Сами «Кинетические коэффициенты» являются коэффициентами в линейных уравнениях связи потоков и сил и, полагается, не зависят ни от сил, ни от потоков. Они применимы лишь на макроскопическом масштабе для описания линейных процессов. В нелинейных процессах – а на наноуровне они являются определяющими – тоже, естественно, есть свои законы и принципы. Но они еще не сформулированы. А так как в ранг законов природы возведены некоторые частные закономерности, полученные достаточно в узких условиях, то противоречие этим названным законами закономерностям и послужило основанием для отнесения ряда явлений к «аномальным».

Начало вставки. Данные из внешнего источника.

theorem State.postedCaptured_keeps (s : State) (who fa code : Nat) (kept : Keeps s₀ s) : Keeps s₀ (State.postedCaptured s who fa code) := by
  unfold State.postedCaptured
  repeat' first
    | with_reducible assumption
    | with_reducible apply State.raise_keeps
    | with_reducible apply State.wr_keeps
    | with_reducible apply State.boom_keeps
    | (extract_lets +onlyGivenNames x; clear_value x)
    | split

theorem State.ctxDataFails_keeps (s : State) (c code : Nat) (kept : Keeps s₀ s) : Keeps s₀ (State.ctxDataFails s c code) := by
  unfold State.ctxDataFails
  repeat' first
    | with_reducible assumption
    | with_reducible apply State.dropDmaTags_keeps
    | with_reducible apply State.ctxError_keeps
    | split

theorem State.postedFails_keeps (s : State) (who fa code : Nat) (kept : Keeps s₀ s) : Keeps s₀ (State.postedFails s who fa code) := by
  unfold State.postedFails
  repeat' first
    | with_reducible assumption
    | with_reducible apply State.postedCaptured_keeps
    | with_reducible apply State.ctxDataFails_keeps
    | split

theorem State.postWrite_keeps (s : State) (who tc fa : Nat) (data : List Nat) (ctx : Nat) (kslot : Nat) (kept : Keeps s₀ s) : Keeps s₀ (State.postWrite s who tc fa data ctx kslot).1 := by
  unfold State.postWrite
  repeat' first
    | with_reducible assumption
    | exact rfl
    | with_reducible refine Keeps.fst (by with_reducible assumption) ?_
    | with_reducible apply State.originate_keeps
    | with_reducible apply State.setBrg_keeps
    | (extract_lets +onlyGivenNames x; clear_value x)
    | split

theorem State.setSems_keeps (s : State) (m : SMap Nat) (kept : Keeps s₀ s) : Keeps s₀ (State.setSems s m) := by
  unfold State.setSems
  repeat' first
    | with_reducible assumption
    | exact rfl
    | with_reducible apply State.setBrg_keeps

theorem State.lockAcq_keeps (s : State) (who held page : Nat) (holderWaits : Bool) (kept : Keeps s₀ s) : Keeps s₀ (State.lockAcq s who held page holderWaits).1 := by
  unfold State.lockAcq
  repeat' first
    | with_reducible assumption
    | exact rfl
    | with_reducible apply State.bump_keeps
    | with_reducible apply State.raise_keeps
    | with_reducible apply State.setBrg_keeps
    | with_reducible apply State.setSems_keeps
    | (extract_lets +onlyGivenNames x; with_reducible refine Keeps.cut (x := x) ?_ fun _ => ?_; rotate_left; clear_value x; rotate_left; subst x)
    | (extract_lets +onlyGivenNames x; have _ : State → _ := x; subst x)
    | (extract_lets +onlyGivenNames x; clear_value x)
    | split

theorem State.lockRel_keeps (s : State) (who page : Nat) (kept : Keeps s₀ s) : Keeps s₀ (State.lockRel s who page).1 := by
  unfold State.lockRel
  repeat' first
    | with_reducible assumption
    | with_reducible apply State.setSems_keeps
    | split

theorem State.setLocks_keeps (s : State) (b : Nat) (l : List Nat) (kept : Keeps s₀ s) : Keeps s₀ (State.setLocks s b l) := by
  unfold State.setLocks
  repeat' first
    | with_reducible assumption
    | exact rfl
    | with_reducible apply State.setBrg_keeps

theorem State.srdEnd_keeps (s : State) (b code : Nat) (kept : Keeps s₀ s) : Keeps s₀ (State.srdEnd s b code) := by
  unfold State.srdEnd
  repeat' first
    | with_reducible assumption
    | exact rfl
    | with_reducible apply State.setBrg_keeps
    | with_reducible apply State.resDone_keeps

Но технологи эмпирическим путем уже научились создавать некоторые объекты и устройства, не подозревая даже что они «аномальные» - противоречат уже известным «Законам Физики». И в этом плане ставший нормальным атрибутом нашей жизни компьютер «аномален», так как физика полупроводниковых приборов, построенная на линейных коэффициентах, не описывает работу нанотранзистора. Но это стало уже привычным, а привычное - «нормально».

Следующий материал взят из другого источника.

-- ==== Sys2Proof/Laws/KeepsTransfer.lean ====
section
/-! SUPPORT. The operations of Machine/Transfer.lean keep the canonical forms, the queue and what was sent. -/

namespace Sys2Proof.Machine

variable {s₀ : State}

theorem State.moveRead_keeps (s : State) (fa n : Nat) (kept : Keeps s₀ s) : Keeps s₀ (State.moveRead s fa n).1 := by
  unfold State.moveRead
  repeat' first
    | with_reducible assumption
    | exact rfl
    | with_reducible refine Keeps.fst (by with_reducible assumption) ?_
    | with_reducible apply State.readOwn_keeps
    | with_reducible refine Keeps.foldl ?_ fun _ _ _ => ?_
    | with_reducible refine Keeps.foldlFst ?_ fun _ _ _ => ?_
    | (extract_lets +onlyGivenNames x; clear_value x)
    | split

theorem State.moveWrite_keeps (s : State) (fa : Nat) (bs : List Nat) (kept : Keeps s₀ s) : Keeps s₀ (State.moveWrite s fa bs).1 := by
  unfold State.moveWrite
  repeat' first
    | with_reducible assumption
    | with_reducible refine Keeps.fst (by with_reducible assumption) ?_
    | with_reducible apply State.writeOwn_keeps
    | with_reducible apply State.srdStart_keeps
    | with_reducible refine Keeps.foldl ?_ fun _ _ _ => ?_
    | with_reducible refine Keeps.foldlFst ?_ fun _ _ _ => ?_
    | split

theorem State.advance_keeps (s : State) (c n : Nat) (acked : Bool) (kept : Keeps s₀ s) : Keeps s₀ (State.advance s c n acked) := by
  unfold State.advance
  repeat' first
    | with_reducible assumption
    | with_reducible apply State.setCtx_keeps
    | (extract_lets +onlyGivenNames x; with_reducible refine Keeps.cut (x := x) ?_ fun _ => ?_; rotate_left; clear_value x; rotate_left; subst x)
    | split

theorem State.gather_keeps (s : State) (c : Nat) (bs : List Nat) (kept : Keeps s₀ s) : Keeps s₀ (State.gather s c bs) := by
  unfold State.gather
  repeat' first
    | with_reducible assumption
    | exact rfl
    | with_reducible refine Keeps.fst (by with_reducible assumption) ?_
    | with_reducible apply State.advance_keeps
    | with_reducible apply State.setDmx_keeps
    | with_reducible apply State.ctxError_keeps
    | with_reducible apply State.placeInQueue_keeps
    | with_reducible apply State.setCtx_keeps
    | with_reducible apply State.descDone_keeps
    | (extract_lets +onlyGivenNames x; with_reducible refine Keeps.cut (x := x) ?_ fun _ => ?_; rotate_left; clear_value x; rotate_left; subst x)
    | (extract_lets +onlyGivenNames x; clear_value x)
    | split

theorem State.moveOut_keeps (s : State) (c : Nat) (bs : List Nat) (kept : Keeps s₀ s) : Keeps s₀ (State.moveOut s c bs) := by
  unfold State.moveOut
  repeat' first
    | with_reducible assumption
    | exact rfl
    | with_reducible refine Keeps.fst (by with_reducible assumption) ?_
    | with_reducible apply State.gather_keeps
    | with_reducible apply State.ctxError_keeps
    | with_reducible apply State.moveWrite_keeps
    | with_reducible apply State.advance_keeps
    | with_reducible apply State.postWrite_keeps
    | with_reducible apply State.sendRequest_keeps
    | (extract_lets +onlyGivenNames x; clear_value x)
    | split

theorem State.moveLine_keeps (s : State) (e : Nat) (kept : Keeps s₀ s) : Keeps s₀ (State.moveLine s e) := by
  unfold State.moveLine
  repeat' first
    | with_reducible assumption
    | exact rfl
    | with_reducible refine Keeps.fst (by with_reducible assumption) ?_
    | with_reducible apply State.ctxFaulted_keeps
    | with_reducible apply State.ctxError_keeps
    | with_reducible apply State.moveRead_keeps
    | with_reducible apply State.moveOut_keeps
    | with_reducible apply State.sendRequest_keeps
    | with_reducible apply State.setEngine_keeps
    | (extract_lets +onlyGivenNames x; clear_value x)
    | split

theorem State.dmaTick_keeps (s : State) (kept : Keeps s₀ s) : Keeps s₀ (State.dmaTick s) := by
  unfold State.dmaTick
  repeat' first
    | with_reducible assumption
    | with_reducible apply State.moveLine_keeps
    | with_reducible refine Keeps.foldl ?_ fun _ _ _ => ?_
    | split

theorem State.dmaData_keeps (s : State) (c : Nat) (bs : List Nat) (kept : Keeps s₀ s) : Keeps s₀ (State.dmaData s c bs) := by
  unfold State.dmaData
  repeat' first
    | with_reducible assumption
    | exact rfl
    | with_reducible apply State.setEngine_keeps
    | with_reducible apply State.moveOut_keeps
    | (extract_lets +onlyGivenNames x; with_reducible refine Keeps.cut (x := x) ?_ fun _ => ?_; rotate_left; clear_value x; rotate_left; subst x)
    | split

theorem State.sendRsp_keeps (s : State) (f : Frame) (data : List Nat) (kept : Keeps s₀ s) : Keeps s₀ (State.sendRsp s f data) := by
  unfold State.sendRsp
  repeat' first
    | with_reducible assumption
    | with_reducible apply State.send_keeps

theorem State.malformed_keeps (s : State) (port : Nat) (f : Frame) (kept : Keeps s₀ s) : Keeps s₀ (State.malformed s port f) := by
  unfold State.malformed
  repeat' first
    | with_reducible assumption
    | with_reducible apply State.violation_keeps
    | with_reducible apply State.sendNak_keeps

theorem State.answerCmd_keeps (s : State) (f : Frame) (r : Except Nat (List Nat)) (kept : Keeps s₀ s) : Keeps s₀ (State.answerCmd s f r) := by
  unfold State.answerCmd
  repeat' first
    | with_reducible assumption
    | exact rfl
    | with_reducible apply State.sendRsp_keeps
    | with_reducible apply State.sendNak_keeps
    | split

theorem State.serveRead_keeps (s : State) (f : Frame) (kept : Keeps s₀ s) : Keeps s₀ (State.serveRead s f) := by
  have h := State.readOwn_keeps s .tc4 (s.cmdPlace f) (cmdBytes f) true kept
  unfold State.serveRead
  split
  · exact State.sendNak_keeps _ _ _ kept
  · exact State.answerCmd_keeps _ _ _ h

theorem State.serveWrite_keeps (s : State) (f : Frame) (kept : Keeps s₀ s) : Keeps s₀ (State.serveWrite s f) := by
  have h := State.writeOwn_keeps s (State.srdStart false) .tc4 f.src (s.cmdPlace f) (cmdData f) true
    (fun x i hx => State.srdStart_keeps _ _ _ hx) kept
  unfold State.serveWrite
  exact State.answerCmd_keeps _ _ _ h

theorem State.servePosted_keeps (s : State) (f : Frame) (kept : Keeps s₀ s) : Keeps s₀ (State.servePosted s f) := by
  have h := State.writeOwn_keeps s (State.srdStart false) .tc4 f.src (s.cmdPlace f) (cmdData f) true
    (fun x i hx => State.srdStart_keeps _ _ _ hx) kept
  unfold State.servePosted
  dsimp only
  split
  · exact h
  · exact State.sendNak_keeps _ _ _ h

theorem State.serveLockAcq_keeps (s : State) (f : Frame) (holderWaits : Bool) (kept : Keeps s₀ s) : Keeps s₀ (State.serveLockAcq s f holderWaits) := by
  have h := State.lockAcq_keeps s (lockWho f) (leAt (cmdData f) 0 7 / 4096) (s.cmdPlace f / 4096) holderWaits kept
  unfold State.serveLockAcq
  exact State.answerCmd_keeps _ _ _ (State.ownLoser_keeps _ _ h)

theorem State.serveLockRel_keeps (s : State) (f : Frame) (kept : Keeps s₀ s) : Keeps s₀ (State.serveLockRel s f) := by
  have h := State.lockRel_keeps s (lockWho f) (s.cmdPlace f / 4096) kept
  unfold State.serveLockRel
  dsimp only
  split
  · exact State.answerCmd_keeps _ _ _ h
  · exact State.sendNak_keeps _ _ _ h

theorem State.serveAtomic_keeps (s : State) (f : Frame) (kept : Keeps s₀ s) : Keeps s₀ (State.serveAtomic s f) := by
  have h := State.atomic_keeps s .tc4 (s.cmdPlace f) (cmdB1 f / 2) (cmdData f) kept
  unfold State.serveAtomic
  exact State.answerCmd_keeps _ _ _ h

Без законов сохранения на наноуровне любые, сколь угодно сложные расчеты лишь абстрактная игра ума, не имеющая проверки на инвариантность, то бишь на повторяемость в пространстве и во времени. Основная заслуга Ильи Пригожина и состоит в том, что он нащупал путь к построению локальных термодинамических принципов. Но Нобелевскую премию ему дали не за это, также как и Эйнштейну дали за фотоэффект, а не за теорию относительности. Поэтому, и при теоретическом моделировании на наноуровне, и при практическом создании нанообъектов, путь на базе локальных принципов, подразумевающий отказ от линейных коэффициентов и использование лишь тех параметров, которые инвариантны на наноуровне, дает возможность использовать научный подход не в качестве фигового листа, а в качестве эффективной указки.

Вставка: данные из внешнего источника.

-- ==== Sys2Proof/Tests/Slice0.lean ====
section
/-!
SUPPORT. The smoke of WellFormed, the manual's worked examples, and for every obligation with hypotheses a state and operands that
meet them, clause by clause.
-/

namespace Sys2Proof.Tests

open Sys2Proof.Machine

-- One theorem after the other: hundreds of kernel evaluations at once would ask for a thread each.
set_option Elab.async false

/-! Operands that no sender can form -/

/-- A frame's TYPE has four bits (R257). -/
theorem test_ill_formed_frame_type : Instr.wellFormed (.frameOriginate 8 { typ := 16, tc := 0, dest := 0 }) = false := by decide
/-- A payload has at most 2048 bytes (R256). -/
theorem test_ill_formed_frame_payload :
    Instr.wellFormed (.guard { typ := 9, tc := 7, dest := 0, payload := List.replicate 2049 0 }) = false := by decide +kernel
/-- A GCM tag has 16 bytes (R256). -/
theorem test_ill_formed_frame_tag : Instr.wellFormed (.rsp { typ := 6, tc := 4, dest := 0, tag := [1] }) = false := by decide
/-- LEN has 12 bits (R257). -/
theorem test_ill_formed_wire : Instr.wellFormed (.ringFrameReceived 0 { frame := { typ := 5, tc := 4, dest := 0 }, len := 4096 }) = false := by
  decide
/-- Data as long as the DLC says (R214). -/
theorem test_ill_formed_can : Instr.wellFormed (.remoteQueueEntry 0 { id := 5, dlc := 2, data := [1] }) = false := by decide
/-- A hub position is below 4 (R279). -/
theorem test_ill_formed_hub : Instr.wellFormed (.stitchJoinReceived ⟨1, 4, 0, 8, 8, List.replicate 48 0⟩) = false := by decide
/-- A JOIN names at least one hub (R279). -/
theorem test_ill_formed_join : Instr.wellFormed (.join ⟨0, 5, 0, 1, 1, []⟩ false) = false := by decide
/-- Positions rise by station (R284). -/
theorem test_ill_formed_epoch : Instr.wellFormed (.epochReceived
    { newEpoch := 1, prevEpoch := 0, effectCycle := 3, hper := 4000, happly := 1000, hlaunch := 8, hops := 4, cut0 := 0xFFFF, cut1 := 0xFFFF,
      drain := 0, kepTx := 0, kepNext := 0, resets := [], posmap := [(5, 1), (4, 2)] }) = false := by decide
/-- HOPSEQ has 16 bits (R262). -/
theorem test_ill_formed_link : Instr.wellFormed (.linkFrameReceived 0 { ack := 65536, admitted := true, serial := 1 }) = false := by decide
/-- An output image has at most 1024 bytes (R274). -/
theorem test_ill_formed_images : Instr.wellFormed (.harvestLaunch [(4, List.replicate 1025 0)]) = false := by decide +kernel
/-- A data port's window has 4096 bytes (R190). -/
theorem test_ill_formed_port : Instr.wellFormed (.rxPortRead .bar0 3 4096 ⟨8, true⟩) = false := by decide

/-! Worked examples of the manual -/

/-- The Calendar registers of the hub that drives diverter FL4 (01, after R24). -/
theorem test_fabric_address : ((State.reset.wr F.GLB_POS_STATION 240).wr F.GLB_POS_HUBPOS 2).ownFa 0 0x60000 = 0x3C200000060000 := by
  decide +kernel
/-- The host window of the Marrowby head (01, after R24). -/
theorem test_host_window : (State.reset.wr F.GLB_POS_STATION 1).ownFa 15 0 = 0x004F0000000000 := by decide +kernel
/-- −1.5 counts in TP80 (R71). -/
theorem test_tp80 : ofSigned 80 (-98304) = 0xFFFFFFFFFFFFFFFE8000 := by decide +kernel
/-- Station 12 to station 240 of 412 is shorter by ring B, 184 hops (01, the Marrowby Sort Centre). -/
theorem test_direction : direction 412 [] 12 240 = some true := by decide +kernel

Однако, если судить по той массе публикаций, которые ежедневно выходят по теме НАНО, большинство исследователей базируется на макроскопических представлениях, поэтому их подходы, и как следствие, расчеты оказываются ошибочны. Один теоретик, когда его спросили, насколько его расчеты совпадают с ожидаемыми результатами измерений, ответил: «На 50%». А в кулуарах добавил: «Хорошо если совпадут на 1%». Просто у теоретиков пока нет принципов для проверки абстрактных расчетов на наноуровне.